§ What this task involves
Transcribe the listing below exactly, leaving nothing out.

Top of Source data

/-- Launch the next fixture of a stage once its instant L has come. -/
def fixtureLaunch (n : Nat) (set : Settings) (p : Pkg) : Pkg :=
  let s := stageAt p n
  match nextFixture p n with
  | none => p
  | some f =>
    match neededMsgs p f.entry, graphOf p (fGraph f.entry) with
    | some ms, some g =>
      let a := (ms.map (·.at_)).foldl (fun (m : Option Nat) x => some (max (m.getD 0) x)) none
      let r := launchRule s f.entry a p.step.openAt
      if !s.on || s.resync || !fixtureOpen p f.entry || p.ft.count < r.l then p
      else
        let u := uncertAt p.ft r.l
        let limit := nsRaw s.slipLimit
        let event := s.slip ≤ limit && limit < r.slip && s.slipLimit != 0xFFFFFFFF
        let near := apart r.l r.e ≤ u || apart r.l r.te ≤ u
        let p := noteLaunch f r near event p
        let p := if event then
            raise (320 + n) (logAt near 0x0501 stSlip 0xFFFF [d2 n, d2 (fMb f.entry), d8 (r.slip / 65536)] p) else p
        if liveNumber p g.id (fMb f.entry) || ms.any (fun m => m.epoch != p.reshard.epoch) then failFixture set f p
        else acceptRun set g (fMb f.entry) (.fixture n f.id) p
    | _, _ => p

def execFixtureLaunch (stage : Nat) (s : State) : Host.Outcome State Fault Refusal :=
  onP (fun set p => finish set (fixtureLaunch stage set p)) s

/-- The end of a fixture's watch: WATCH after its e, as a raw count (R294). -/
def watchEnd (p : Pkg) (e : List Byte) : Nat :=
  let s := stageAt p (fStage e)
  s.slip + nsRaw (fT e + fW e + (if s.watchMs == 0 then p.integ.watchMs else s.watchMs) * 1000000)

/-- A fixture of the open step is hung (R294). -/
def fixtureHung (n : Nat) (p : Pkg) : Pkg :=
  match p.pipe.fixtures.find? fun f => !f.launched && !f.hung && fStage f.entry == n && fixtureOpen p f.entry &&
      watchEnd p f.entry ≤ p.ft.count with
  | none => p
  | some f =>
    let p := { p with pipe.fixtures := p.pipe.fixtures.map fun x => if x.id == f.id then { x with hung := true } else x }
    log 0x0502 stHung 0xFFFF [] (failStep 0 stHung p)

def execFixtureHung (stage : Nat) (s : State) : Host.Outcome State Fault Refusal :=
  onP (fun _ p => fixtureHung stage p) s

/-! ### Messages (R277 to R281) -/

/-- The configured hosted stage with a job stage number. -/
def stageOfJob (p : Pkg) (job : Nat) : Option Nat := (List.range 8).find? fun n => (stageAt p n).on && (stageAt p n).job == job

/-- A message is discarded with what its row of R279 gives: the discard count, an event, a step bit. -/
def discardMsg (n : Nat) (counted event : Bool) (status : Option Nat) (p : Pkg) : Pkg :=
  let p := if counted then modStage n (fun s => { s with discard := satAdd 0xFFFF s.discard 1 }) p else p
  let p := if event then log 0x0503 (status.getD 0) 0xFFFF [] p else p
  match status with
  | some st => failLive 0 st p
  | none => p

/-- STEP of a message is below the current step, or names a step that has committed (R279). -/
def stepDone (p : Pkg) (step : Nat) : Bool := step < p.step.num || (step == p.step.num && p.step.state == .committed)

/-- An ACT or GRAD at its stage (R279, R280). -/
def storeMsg (set : Settings) (n : Nat) (h : StageHdr) (data : List Byte) (p : Pkg) : Pkg :=
  let s := stageAt p n
  let grad := h.kind == 1
  let nb := s.neighbour (!grad)
  if s.resync || h.gen != s.gen then discardMsg n true false none p
  else if nb == 0xFFFF || h.srcStage != nb then discardMsg n true true none p
  else if s.slotSize grad < h.length then discardMsg n false true (some stBadParam) p
  else
    let slot := h.mb % s.depth grad
    let a := s.base grad + slot * s.slotSize grad
    if s.msgs.any fun m => m.grad == grad && m.slot == slot then discardMsg n false true (some stBadState) p
    else if stepDone p h.step then sendCredit n grad slot (discardMsg n true false none p)
    else match writeError set p a data.length with
      | some x => failLive 0 stMem (memError set x p)
      | none =>
        modStage n (fun s => { s with
          msgs := s.msgs ++ [{ grad, slot, mb := h.mb, step := h.step, epoch := h.epoch, at_ := p.ft.count }] })
          (writeMem set a data p)

/-- An ACT or GRAD arrives. -/
def stageMessage (h : StageHdr) (data : List Byte) (set : Settings) (p : Pkg) : Pkg :=
  if 1 < h.kind || data.length != h.length then p
  else match stageOfJob p h.dstStage with
    | none => log 0x0503 0 0xFFFF [] { p with pipe.stray := satAdd 0xFFFF p.pipe.stray 1 }
    | some n => storeMsg set n h data p

def execStageMessageReceive (h : StageHdr) (data : List Byte) (s : State) : Host.Outcome State Fault Refusal :=
  onP (fun set p => finish set (stageMessage h data set p)) s

/-- The link a message of a neighbour concerns: the one on which this stage sends to it. -/
def linkOf (s : Stage) (src : Nat) : Option Bool :=
  if src == 0xFFFF then none
  else if src == s.downStage then some false else if src == s.upStage then some true else none

/-- A CREDIT of the stage's own generation frees its slot in the view (R278). -/
def takeCredit (h : StageHdr) (p : Pkg) : Pkg :=
  match stageOfJob p h.dstStage with
  | none => p
  | some n =>
    let s := stageAt p n
    match linkOf s h.srcStage with
    | none => p
    | some up =>
      let v := viewOf s up
      if h.kind != 2 || s.resync || h.gen != s.gen || v.depth ≤ h.mb || v.free.elem h.mb then p
      else modView n up (fun v => { v with free := v.free ++ [h.mb] }) p

def execStageCreditReceive (h : StageHdr) (s : State) : Host.Outcome State Fault Refusal :=
  onP (fun _ p => takeCredit h p) s

/-- A RESET takes effect, or is kept for the generation it names (R278). -/
def takeReset (h : StageHdr) (p : Pkg) : Pkg :=
  match stageOfJob p h.dstStage with
  | none => p
  | some n =>
    let s := stageAt p n
    match linkOf s h.srcStage with
    | none => p
    | some up =>
      if h.kind != 3 then p
      else if h.gen == s.gen then
        modView n up (fun v => { v with depth := h.depth, free := List.range h.depth }) p
      else modView n up (fun v => { v with kept := some (h.gen, h.depth) }) p

def execStageResetReceive (h : StageHdr) (s : State) : Host.Outcome State Fault Refusal :=
  onP (fun _ p => takeReset h p) s

/-- Every configured stage discards its messages and enters RESYNC_WAIT, and its unlaunched fixtures go (R273, R289,
R353). -/
def haltStages (p : Pkg) : Pkg :=
  let p := removeFixtures (fun _ => true) p
  { p with pipe.stages := p.pipe.stages.map fun s => if s.on then { s with msgs := [], resync := true } else s }

end Sys2Proof.Machine
end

Bottom of Source data

§ Result of this exercise
/-- Launch the next fixture of a stage once its instant L has come. -/
def fixtureLaunch (n : Nat) (set : Settings) (p : Pkg) : Pkg :=
  let s := stageAt p n
  match nextFixture p n with
  | none => p
  | some f =>
    match neededMsgs p f.entry, graphOf p (fGraph f.entry) with
    | some ms, some g =>
      let a := (ms.map (·.at_)).foldl (fun (m : Option Nat) x => some (max (m.getD 0) x)) none
      let r := launchRule s f.entry a p.step.openAt
      if !s.on || s.resync || !fixtureOpen p f.entry || p.ft.count < r.l then p
      else
        let u := uncertAt p.ft r.l
        let limit := nsRaw s.slipLimit
        let event := s.slip ≤ limit && limit < r.slip && s.slipLimit != 0xFFFFFFFF
        let near := apart r.l r.e ≤ u || apart r.l r.te ≤ u
        let p := noteLaunch f r near event p
        let p := if event then
            raise (320 + n) (logAt near 0x0501 stSlip 0xFFFF [d2 n, d2 (fMb f.entry), d8 (r.slip / 65536)] p) else p
        if liveNumber p g.id (fMb f.entry) || ms.any (fun m => m.epoch != p.reshard.epoch) then failFixture set f p
        else acceptRun set g (fMb f.entry) (.fixture n f.id) p
    | _, _ => p

def execFixtureLaunch (stage : Nat) (s : State) : Host.Outcome State Fault Refusal :=
  onP (fun set p => finish set (fixtureLaunch stage set p)) s

/-- The end of a fixture's watch: WATCH after its e, as a raw count (R294). -/
def watchEnd (p : Pkg) (e : List Byte) : Nat :=
  let s := stageAt p (fStage e)
  s.slip + nsRaw (fT e + fW e + (if s.watchMs == 0 then p.integ.watchMs else s.watchMs) * 1000000)

/-- A fixture of the open step is hung (R294). -/
def fixtureHung (n : Nat) (p : Pkg) : Pkg :=
  match p.pipe.fixtures.find? fun f => !f.launched && !f.hung && fStage f.entry == n && fixtureOpen p f.entry &&
      watchEnd p f.entry ≤ p.ft.count with
  | none => p
  | some f =>
    let p := { p with pipe.fixtures := p.pipe.fixtures.map fun x => if x.id == f.id then { x with hung := true } else x }
    log 0x0502 stHung 0xFFFF [] (failStep 0 stHung p)

def execFixtureHung (stage : Nat) (s : State) : Host.Outcome State Fault Refusal :=
  onP (fun _ p => fixtureHung stage p) s

/-! ### Messages (R277 to R281) -/

/-- The configured hosted stage with a job stage number. -/
def stageOfJob (p : Pkg) (job : Nat) : Option Nat := (List.range 8).find? fun n => (stageAt p n).on && (stageAt p n).job == job

/-- A message is discarded with what its row of R279 gives: the discard count, an event, a step bit. -/
def discardMsg (n : Nat) (counted event : Bool) (status : Option Nat) (p : Pkg) : Pkg :=
  let p := if counted then modStage n (fun s => { s with discard := satAdd 0xFFFF s.discard 1 }) p else p
  let p := if event then log 0x0503 (status.getD 0) 0xFFFF [] p else p
  match status with
  | some st => failLive 0 st p
  | none => p

/-- STEP of a message is below the current step, or names a step that has committed (R279). -/
def stepDone (p : Pkg) (step : Nat) : Bool := step < p.step.num || (step == p.step.num && p.step.state == .committed)

/-- An ACT or GRAD at its stage (R279, R280). -/
def storeMsg (set : Settings) (n : Nat) (h : StageHdr) (data : List Byte) (p : Pkg) : Pkg :=
  let s := stageAt p n
  let grad := h.kind == 1
  let nb := s.neighbour (!grad)
  if s.resync || h.gen != s.gen then discardMsg n true false none p
  else if nb == 0xFFFF || h.srcStage != nb then discardMsg n true true none p
  else if s.slotSize grad < h.length then discardMsg n false true (some stBadParam) p
  else
    let slot := h.mb % s.depth grad
    let a := s.base grad + slot * s.slotSize grad
    if s.msgs.any fun m => m.grad == grad && m.slot == slot then discardMsg n false true (some stBadState) p
    else if stepDone p h.step then sendCredit n grad slot (discardMsg n true false none p)
    else match writeError set p a data.length with
      | some x => failLive 0 stMem (memError set x p)
      | none =>
        modStage n (fun s => { s with
          msgs := s.msgs ++ [{ grad, slot, mb := h.mb, step := h.step, epoch := h.epoch, at_ := p.ft.count }] })
          (writeMem set a data p)

/-- An ACT or GRAD arrives. -/
def stageMessage (h : StageHdr) (data : List Byte) (set : Settings) (p : Pkg) : Pkg :=
  if 1 < h.kind || data.length != h.length then p
  else match stageOfJob p h.dstStage with
    | none => log 0x0503 0 0xFFFF [] { p with pipe.stray := satAdd 0xFFFF p.pipe.stray 1 }
    | some n => storeMsg set n h data p

def execStageMessageReceive (h : StageHdr) (data : List Byte) (s : State) : Host.Outcome State Fault Refusal :=
  onP (fun set p => finish set (stageMessage h data set p)) s

/-- The link a message of a neighbour concerns: the one on which this stage sends to it. -/
def linkOf (s : Stage) (src : Nat) : Option Bool :=
  if src == 0xFFFF then none
  else if src == s.downStage then some false else if src == s.upStage then some true else none

/-- A CREDIT of the stage's own generation frees its slot in the view (R278). -/
def takeCredit (h : StageHdr) (p : Pkg) : Pkg :=
  match stageOfJob p h.dstStage with
  | none => p
  | some n =>
    let s := stageAt p n
    match linkOf s h.srcStage with
    | none => p
    | some up =>
      let v := viewOf s up
      if h.kind != 2 || s.resync || h.gen != s.gen || v.depth ≤ h.mb || v.free.elem h.mb then p
      else modView n up (fun v => { v with free := v.free ++ [h.mb] }) p

def execStageCreditReceive (h : StageHdr) (s : State) : Host.Outcome State Fault Refusal :=
  onP (fun _ p => takeCredit h p) s

/-- A RESET takes effect, or is kept for the generation it names (R278). -/
def takeReset (h : StageHdr) (p : Pkg) : Pkg :=
  match stageOfJob p h.dstStage with
  | none => p
  | some n =>
    let s := stageAt p n
    match linkOf s h.srcStage with
    | none => p
    | some up =>
      if h.kind != 3 then p
      else if h.gen == s.gen then
        modView n up (fun v => { v with depth := h.depth, free := List.range h.depth }) p
      else modView n up (fun v => { v with kept := some (h.gen, h.depth) }) p

def execStageResetReceive (h : StageHdr) (s : State) : Host.Outcome State Fault Refusal :=
  onP (fun _ p => takeReset h p) s

/-- Every configured stage discards its messages and enters RESYNC_WAIT, and its unlaunched fixtures go (R273, R289,
R353). -/
def haltStages (p : Pkg) : Pkg :=
  let p := removeFixtures (fun _ => true) p
  { p with pipe.stages := p.pipe.stages.map fun s => if s.on then { s with msgs := [], resync := true } else s }

end Sys2Proof.Machine
end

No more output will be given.